The task: Output only the lines below from the one containing "(R386, R387) -/" to the one containing "let img := BitVec.ofNat 128 v", exactly as written, both ends kept.

Provided information:
-- ==== Sys2Proof/Machine/MemOps.lean ====
section
/-! DEFINITION. Loads, stores, atomics, reductions, the tag table, stream and ring configuration, link mapping
(R374 to R387). -/
namespace Sys2Proof.Machine

/-! ### Addresses and data (R375) -/

/-- The address operand of a space: 64 bits in glb, cst, stk and img, else the low 32 bits of the operand (R100). -/
def addrOf (sp : Space) (a : Src) : X Nat := do
  if wideSpace sp then do
    let x ← src64 a
    pure x.toNat
  else do
    let x ← src32 a
    pure x.toNat
/-- LD's address: a + b wraps at its space's width. -/
def addrOff (sp : Space) (a b : Src) : X Nat := do
  let x ← addrOf sp a
  let y ← src32 b
  pure (modW (if wideSpace sp then 64 else 32) ((x : Int) + y.toInt))
/-- Bytes of a width. -/
def Width.bytes' : Width → Nat
  | .b8 => 1
  | .b16 => 2
  | .b32 => 4
  | .b64 => 8
  | .b128 => 16
/-- A register quad: n(d) holds the lowest word; the code is a multiple of 4. -/
def readQuad (b : Src) : X Nat :=
  match b with
  | .n i => do
    if i.val % 4 ≠ 0 then operand
    else do
      let w ← readReg i.val
      let x ← readReg (i.val + 1)
      let y ← readReg (i.val + 2)
      let z ← readReg (i.val + 3)
      pure (w.toNat + 2 ^ 32 * x.toNat + 2 ^ 64 * y.toNat + 2 ^ 96 * z.toNat)
  | _ => operand
/-- The data operand of a width. -/
def dataOf (w : Width) (b : Src) : X Nat :=
  match w with
  | .b128 => readQuad b
  | .b64 => do
    let x ← src64 b
    pure x.toNat
  | w => do
    let x ← src32 b
    pure (x.toNat % 256 ^ Width.bytes' w)
/-- Two operands of a width in one source: a 64-bit source for b32, a quad for b64 (R382, R384). -/
def dataPair (w : Width) (b : Src) : X (Nat × Nat) :=
  match w with
  | .b64 => do
    let x ← readQuad b
    pure (x % 2 ^ 64, x / 2 ^ 64)
  | _ => do
    let x ← src64 b
    pure (x.toNat % 2 ^ 32, x.toNat / 2 ^ 32)

/-! ### LD, ST (R376 to R380) -/

/-- A load of constants reads once for the threads of the run that name one address, and every one of them gets what was read (R102). -/
def cstLoad (va n : Nat) : X (Nat × Bool) := do
  let s ← get
  let k := (s.iss.word, va, n)
  match s.curRun.bind (fun r => (r.bcast.find? (fun e => e.1 == k)).map (·.2)) with
  | some v => pure v
  | none => do
    let v ← spaceLoad .cst va n
    modify (fun s => s.modRun (fun r => { r with bcast := r.bcast ++ [(k, v)] }))
    pure v
/-- A load: f extends the value; a b128 load pushes its low half first. -/
def loadWord (a b : Src) (p : Space) (w : Width) (f : Nat → Nat) : X Unit := do
  let va ← addrOff p a b
  let (v, po) ← (if p = .cst then cstLoad va (Width.bytes' w) else spaceLoad p va (Width.bytes' w))
  match w with
  | .b128 => do
    pushLate (dw (v % 2 ^ 64)) po
    pushLate (dw (v / 2 ^ 64)) po
  | _ => pushLate (dw (f v)) po
/-- Entries a load pushes (Table 15.1). -/
def ldCount : Width → Nat
  | .b128 => 2
  | _ => 1
/-- LD: zero-extended (R376). -/
def execLd (hd : Hd) (a b : Src) (p : Space) (w : Width) (st : State) : Out :=
  runWord hd.gd (ldCount w) (loadWord a b p w id) st
/-- LD.s: sign-extended into the low 32 bits. -/
def execLdS (hd : Hd) (a b : Src) (p : Space) (w : Width) (st : State) : Out :=
  runWord hd.gd 1 (loadWord a b p w (fun v => modW 32 (sx (8 * Width.bytes' w) v))) st
/-- PREF: a hint; a prefetch that cannot be translated is dropped (R380). -/
def execPref (hd : Hd) (a : Src) (_p : Space) (st : State) : Out := runWord hd.gd 0 (do
  let x ← src64 a
  fun s => match loadV s.curWho .read (x.toNat / 64 * 64) 64 s with
    | .ok _ s' => .ok () s'
    | .error (.deny m t c ad y e) s' => .error (.deny m t c ad y e) s'
    | .error _ s' => .ok () s') st
/-- CACHE: drops the core's L1 copy, or writes back at the home, which changes no value here (R380, R108). -/
def execCache (hd : Hd) (a b : Src) (_p : Space) (st : State) : Out := runWord hd.gd 0 (do
  let x ← src64 a
  let op ← src32 b
  let s ← get
  let (pa, _) ← translate s.curWho .read (x.toNat / 64 * 64)
  if op.toNat > 2 then operand
  else if op = 0 then modify (fun s => s.modCore s.curCore (fun c =>
    { c with l1 := c.l1.filter (fun l => !(l.ctx == s.cur.id.ctx && l.pa == lineOf pa)) }))
  else pure ()) st
/-- ST (R379). -/
def execSt (hd : Hd) (a b : Src) (p : Space) (w : Width) (st : State) : Out := runWord hd.gd 0 (do
  let va ← addrOf p a
  let v ← dataOf w b
  spaceStore p va (Width.bytes' w) v) st

/-! ### ATOM, CAS, RED (R381 to R383) -/

/-- The operation of an atomic. -/
inductive AtomOp where
  | add | fadd | min | max | and | or | xor | swap
deriving DecidableEq, Repr
/-- m updated by v at w bits (R381). -/
def atomF (o : AtomOp) (w m v : Nat) : Nat :=
  let f := if w = 64 then f64 else f32
  match o with
  | .add => (m + v) % 2 ^ w
  | .fadd => (fAdd f .rne 0 (f.dec m) (f.dec v)).1
  | .min => minI w false m v
  | .max => maxI w false m v
  | .and => m &&& v
  | .or => m ||| v
  | .xor => m ^^^ v
  | .swap => v
/-- ATOM: pushes the old value, poisoned where the location is. -/
def atomWord (o : AtomOp) (a b : Src) (p : Space) (w : Width) : X Unit := do
  let va ← addrOf p a
  let v ← dataOf w b
  let n := Width.bytes' w
  let (old, po) ← spaceAtom p va n (fun m => atomF o (8 * n) m v)
  pushLate (dw old) po
/-- RED: the same operation, nothing pushed. -/
def redWord (o : AtomOp) (a b : Src) (p : Space) (w : Width) : X Unit := do
  let va ← addrOf p a
  let v ← dataOf w b
  let n := Width.bytes' w
  let _ ← spaceAtom p va n (fun m => atomF o (8 * n) m v)

/-- ATOM.add. -/
def execAtomAdd (hd : Hd) (a b : Src) (p : Space) (w : Width) (st : State) : Out := runWord hd.gd 1 (atomWord .add a b p w) st
/-- ATOM.fadd. -/
def execAtomFadd (hd : Hd) (a b : Src) (p : Space) (w : Width) (st : State) : Out := runWord hd.gd 1 (atomWord .fadd a b p w) st
/-- ATOM.min. -/
def execAtomMin (hd : Hd) (a b : Src) (p : Space) (w : Width) (st : State) : Out := runWord hd.gd 1 (atomWord .min a b p w) st
/-- ATOM.max. -/
def execAtomMax (hd : Hd) (a b : Src) (p : Space) (w : Width) (st : State) : Out := runWord hd.gd 1 (atomWord .max a b p w) st
/-- ATOM.and. -/
def execAtomAnd (hd : Hd) (a b : Src) (p : Space) (w : Width) (st : State) : Out := runWord hd.gd 1 (atomWord .and a b p w) st
/-- ATOM.or. -/
def execAtomOr (hd : Hd) (a b : Src) (p : Space) (w : Width) (st : State) : Out := runWord hd.gd 1 (atomWord .or a b p w) st
/-- ATOM.xor. -/
def execAtomXor (hd : Hd) (a b : Src) (p : Space) (w : Width) (st : State) : Out := runWord hd.gd 1 (atomWord .xor a b p w) st
/-- ATOM.swap. -/
def execAtomSwap (hd : Hd) (a b : Src) (p : Space) (w : Width) (st : State) : Out := runWord hd.gd 1 (atomWord .swap a b p w) st
/-- RED.add. -/
def execRedAdd (hd : Hd) (a b : Src) (p : Space) (w : Width) (st : State) : Out := runWord hd.gd 0 (redWord .add a b p w) st
/-- RED.fadd. -/
def execRedFadd (hd : Hd) (a b : Src) (p : Space) (w : Width) (st : State) : Out := runWord hd.gd 0 (redWord .fadd a b p w) st
/-- RED.min. -/
def execRedMin (hd : Hd) (a b : Src) (p : Space) (w : Width) (st : State) : Out := runWord hd.gd 0 (redWord .min a b p w) st
/-- RED.max. -/
def execRedMax (hd : Hd) (a b : Src) (p : Space) (w : Width) (st : State) : Out := runWord hd.gd 0 (redWord .max a b p w) st
/-- RED.and. -/
def execRedAnd (hd : Hd) (a b : Src) (p : Space) (w : Width) (st : State) : Out := runWord hd.gd 0 (redWord .and a b p w) st
/-- RED.or. -/
def execRedOr (hd : Hd) (a b : Src) (p : Space) (w : Width) (st : State) : Out := runWord hd.gd 0 (redWord .or a b p w) st
/-- RED.xor. -/
def execRedXor (hd : Hd) (a b : Src) (p : Space) (w : Width) (st : State) : Out := runWord hd.gd 0 (redWord .xor a b p w) st
/-- CAS (R382). -/
def execCas (hd : Hd) (a b : Src) (p : Space) (w : Width) (st : State) : Out := runWord hd.gd 1 (do
  let va ← addrOf p a
  let (c, v) ← dataPair w b
  let (old, po) ← spaceAtom p va (Width.bytes' w) (fun m => if m = c then v else m)
  pushLate (dw old) po) st

/-! ### REDD (R384, R142 to R143) -/

/-- Files one update into the batch of the launch, address, function and width. -/
def fileRedd (bs : List Batch) (l c pa key fn : Nat) (w64 : Bool) (k v : Nat) : List Batch :=
  let is (b : Batch) : Bool := b.launch == l && b.pa == pa && b.fn == fn && b.w64 == w64
  if bs.any is then bs.map (fun b => if is b then { b with ups := b.ups ++ [(k, v)] } else b)
  else bs ++ [⟨l, c, pa, key, fn, w64, [(k, v)]⟩]
/-- REDD: nothing in memory changes until the batch closes (R146). -/
def reddWord (fn : Nat) (a b : Src) (w : Width) : X Unit := do
  let x ← src64 a
  let (v, k) ← dataPair w b
  let va := x.toNat
  let n := Width.bytes' w
  alignX va n
  let s ← get
  match s.cur.id.launch with
  | none => operand
  | some l => do
      let (pa, key, _, ca) ← translate s.curWho .atomic va
      reach s.curWho .atomic pa ca
      modify (fun s => { s with mem := { s.mem with
        batches := fileRedd s.mem.batches l s.cur.id.ctx pa key fn (decide (n = 8)) (k % 2 ^ 32) v } })

/-- REDD.add. -/
def execReddAdd (hd : Hd) (a b : Src) (w : Width) (st : State) : Out := runWord hd.gd 0 (reddWord 0 a b w) st
/-- REDD.fadd. -/
def execReddFadd (hd : Hd) (a b : Src) (w : Width) (st : State) : Out := runWord hd.gd 0 (reddWord 1 a b w) st
/-- REDD.min. -/
def execReddMin (hd : Hd) (a b : Src) (w : Width) (st : State) : Out := runWord hd.gd 0 (reddWord 2 a b w) st
/-- REDD.max. -/
def execReddMax (hd : Hd) (a b : Src) (w : Width) (st : State) : Out := runWord hd.gd 0 (reddWord 3 a b w) st
/-- REDD.min.u. -/
def execReddMinU (hd : Hd) (a b : Src) (w : Width) (st : State) : Out := runWord hd.gd 0 (reddWord 4 a b w) st
/-- REDD.max.u. -/
def execReddMaxU (hd : Hd) (a b : Src) (w : Width) (st : State) : Out := runWord hd.gd 0 (reddWord 5 a b w) st
/-- REDD.or. -/
def execReddOr (hd : Hd) (a b : Src) (w : Width) (st : State) : Out := runWord hd.gd 0 (reddWord 6 a b w) st

/-! ### The tag table (R112, R385) -/

/-- Set and tag of a glb address. -/
def tagSet (va : Nat) : Nat := fld va 13 6 ^^^ fld va 21 14
def tagTag (va : Nat) : Nat := fld va 54 6
/-- The entry of a residency that holds an address's tag, ways from 0. -/
def tagFind (c : Core) (res va : Nat) : Option TagEnt :=
  (isort (fun x y => decide (x.way ≤ y.way)) (c.tags.filter (fun t => t.set == tagSet va))).find?
    (fun t => t.res == res && t.st != 0 && t.tag == tagTag va)
/-- The entry with a set and way gets a state and place; state 0 frees it. -/
def tagPut (c : Core) (t : TagEnt) : Core :=
  let r := c.tags.filter (fun x => !(x.set == t.set && x.way == t.way))
  { c with tags := if t.st = 0 then r else r ++ [t] }
/-- TAGQ. -/
def execTagq (hd : Hd) (a : Src) (st : State) : Out := runWord hd.gd 1 (do
  let x ← src64 a
  let s ← get
  match tagFind (s.coreD s.curCore) s.curGrp.res x.toNat with
  | none => push64 0
  | some t => push64 (dw (2 ^ 34 + t.st * 2 ^ 32 + t.loc * 64 + t.way))) st
/-- TAGSET. -/
def execTagset (hd : Hd) (a b : Src) (st : State) : Out := runWord hd.gd 1 (do
  let x ← src64 a
  let y ← src32 b
  let s ← get
  let c := y.toNat
  let loc := fld c 18 6
  let st := c % 4
  let core := s.curCore
  let rid := s.curGrp.res
  let lim := match s.res? rid with | some r => r.sg.length * Config.granBytes | none => 0
  if c / 2 ^ 19 ≠ 0 ∨ fld c 5 2 ≠ 0 ∨ st = 0 then operand
  else if loc * 64 + 64 > lim then raise cBOUND 1 0
  else match tagFind (s.coreD core) rid x.toNat with
    | some t => do
      modify (fun s => s.modCore core (fun k => tagPut k { t with st := st, loc := loc }))
      push64 3
    | none =>
      let set := tagSet x.toNat
      match (List.range 4).find? (fun w => !(s.coreD core).tags.any (fun t => t.set == set && t.way == w)) with
      | none => push64 0
      | some w => do
        modify (fun s => s.modCore core (fun k => tagPut k ⟨set, w, st, rid, tagTag x.toNat, loc⟩))
        push64 1) st
/-- TAGCLR. -/
def execTagclr (hd : Hd) (a : Src) (st : State) : Out := runWord hd.gd 1 (do
  let x ← src64 a
  let s ← get
  match tagFind (s.coreD s.curCore) s.curGrp.res x.toNat with
  | none => push64 0
  | some t => do
    modify (fun s => s.modCore s.curCore (fun k => tagPut k { t with st := 0 }))
    push64 1) st

/-! ### SCFG and MAPL (R386, R387) -/

/-- A ring descriptor from its image (Table 8.1): every slot EMPTY with phase 0. -/
def ringOfImg (img : BitVec 128) (own : Nat) : Ring :=
  let n := img.toNat
  { v := n.testBit 127, store := n.testBit 126, qcore := fld n 125 124, base := fld n 111 96, slsz := fld n 95 86
    nslot := fld n 85 74, filln := fld n 73 65, drainn := fld n 64 56, head := 0, tail := 0, hph := false, tph := false
    own := own, slots := [] }
/-- R194: what makes an image with V = 1 an illegal operand. -/
def ringBad (s : State) (quad launch : Nat) (img : BitVec 128) : Bool :=
  let n := img.toNat
  let r := ringOfImg img launch
  let size := (r.base + (r.nslot + 1) * (r.slsz + 1)) * 64
  r.filln == 0 || decide (r.filln > 256) || r.drainn == 0 || decide (r.drainn > 256) || fld n 123 112 != 0 || fld n 29 0 != 0 ||
    (if r.store then r.qcore != 0 || decide (size > Config.arrBytes) || !arrLive s quad
     else match ringRes s quad r with
       | none => true
       | some (_, re) => decide (size > s.spadGrans re * Config.granBytes))
/-- Holds an effect of SCFG for run end. -/
def putScfg (e : ScfgEff) : X (List QEnt) := do
  modify (fun s => s.modRun (fun r => { r with scfg := r.scfg ++ [e] }))
  pure []
/-- Reads an image of n bytes as a load does; poison faults the word. -/
def readImg (va n : Nat) : X Nat := do
  alignX va n
  let s ← get
  let v ← loadV s.curWho .read va n
  needClean va v
/-- The ring form. -/
def scfgRing (va k : Nat) : X (List QEnt) := do
  let v ← readImg va 16
  let s ← get
  let quad := coreQuad s.curCore
  let img := BitVec.ofNat 128 v
  let old := alGetD (s.quadD quad).rings k .empty
  match s.cur.id.launch with
  | none => operand
  | some l =>
    if old.v ∧ old.own ≠ l then raise cBOUND 1 0
    else if v.testBit 127 && ringBad s quad l img then operand
    else putScfg (.ring k img)
/-- The stream form. -/
def scfgStream (va r : Nat) : X (List QEnt) := do
  let v ← readImg va 32
  if srOk (BitVec.ofNat 256 v) then putScfg (.stream r (BitVec.ofNat 256 v)) else operand
/-- SCFG: once for the set, in the form its control word selects; the bind form does not use SA, which then holds 56 (R322). -/
def execScfg (hd : Hd) (a b : Src) (p : Space) (st : State) : Out := runWord hd.gd 0 (onceX (do
  let x ← src64 a
  let c ← src32 b
  let s ← get
  let n := c.toNat
  match fld n 9 8 with
  | 0 => if n / 2 ^ 10 ≠ 0 ∨ fld n 7 4 ≠ 0 ∨ !isChard s.curCore then operand else scfgRing x.toNat (fld n 3 0)
  | 1 => if n / 2 ^ 10 ≠ 0 ∨ fld n 7 6 ≠ 0 then operand else scfgStream x.toNat (fld n 5 0)
  | 2 =>
    if a ≠ .zero then raise cILLEGAL 0
    else if n / 2 ^ 11 ≠ 0 ∨ p ≠ .glb then operand
    else putScfg (if n.testBit 10 then .unbind (fld n 7 6) else .bind (fld n 7 6) (fld n 5 0))
  | _ => operand)) st
/-- MAPL: the mapping takes effect at run end (R173, R210). -/
def execMapl (hd : Hd) (a b : Src) (st : State) : Out := runWord hd.gd 0 (do
  let x ← src32 a
  let y ← src32 b
  let s ← get
  let c := y.toNat
  let d := fld c 4 0
  let n := fld c 8 5
  let r := x.toNat
  let b64 := srEsz (alGetD s.curRecs (r % 64) 0) == 3
  let cap := match s.curLaunch with | some l => l.ncap | none => 32
  if c / 2 ^ 9 ≠ 0 ∨ r ≥ 64 ∨ n > 8 ∨ d + n > cap ∨ (b64 ∧ (d % 2 = 1 ∨ n % 2 = 1)) then operand
  else modify (fun s => s.modCur (fun th => { th with rt := { th.rt with
    mapl := if n = 0 then none else some ⟨d, n, r, 0, 0, none⟩, unmap := n == 0 } }))) st

end Sys2Proof.Machine
end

Response to the exercise:
/-! ### SCFG and MAPL (R386, R387) -/

/-- A ring descriptor from its image (Table 8.1): every slot EMPTY with phase 0. -/
def ringOfImg (img : BitVec 128) (own : Nat) : Ring :=
  let n := img.toNat
  { v := n.testBit 127, store := n.testBit 126, qcore := fld n 125 124, base := fld n 111 96, slsz := fld n 95 86
    nslot := fld n 85 74, filln := fld n 73 65, drainn := fld n 64 56, head := 0, tail := 0, hph := false, tph := false
    own := own, slots := [] }
/-- R194: what makes an image with V = 1 an illegal operand. -/
def ringBad (s : State) (quad launch : Nat) (img : BitVec 128) : Bool :=
  let n := img.toNat
  let r := ringOfImg img launch
  let size := (r.base + (r.nslot + 1) * (r.slsz + 1)) * 64
  r.filln == 0 || decide (r.filln > 256) || r.drainn == 0 || decide (r.drainn > 256) || fld n 123 112 != 0 || fld n 29 0 != 0 ||
    (if r.store then r.qcore != 0 || decide (size > Config.arrBytes) || !arrLive s quad
     else match ringRes s quad r with
       | none => true
       | some (_, re) => decide (size > s.spadGrans re * Config.granBytes))
/-- Holds an effect of SCFG for run end. -/
def putScfg (e : ScfgEff) : X (List QEnt) := do
  modify (fun s => s.modRun (fun r => { r with scfg := r.scfg ++ [e] }))
  pure []
/-- Reads an image of n bytes as a load does; poison faults the word. -/
def readImg (va n : Nat) : X Nat := do
  alignX va n
  let s ← get
  let v ← loadV s.curWho .read va n
  needClean va v
/-- The ring form. -/
def scfgRing (va k : Nat) : X (List QEnt) := do
  let v ← readImg va 16
  let s ← get
  let quad := coreQuad s.curCore
  let img := BitVec.ofNat 128 v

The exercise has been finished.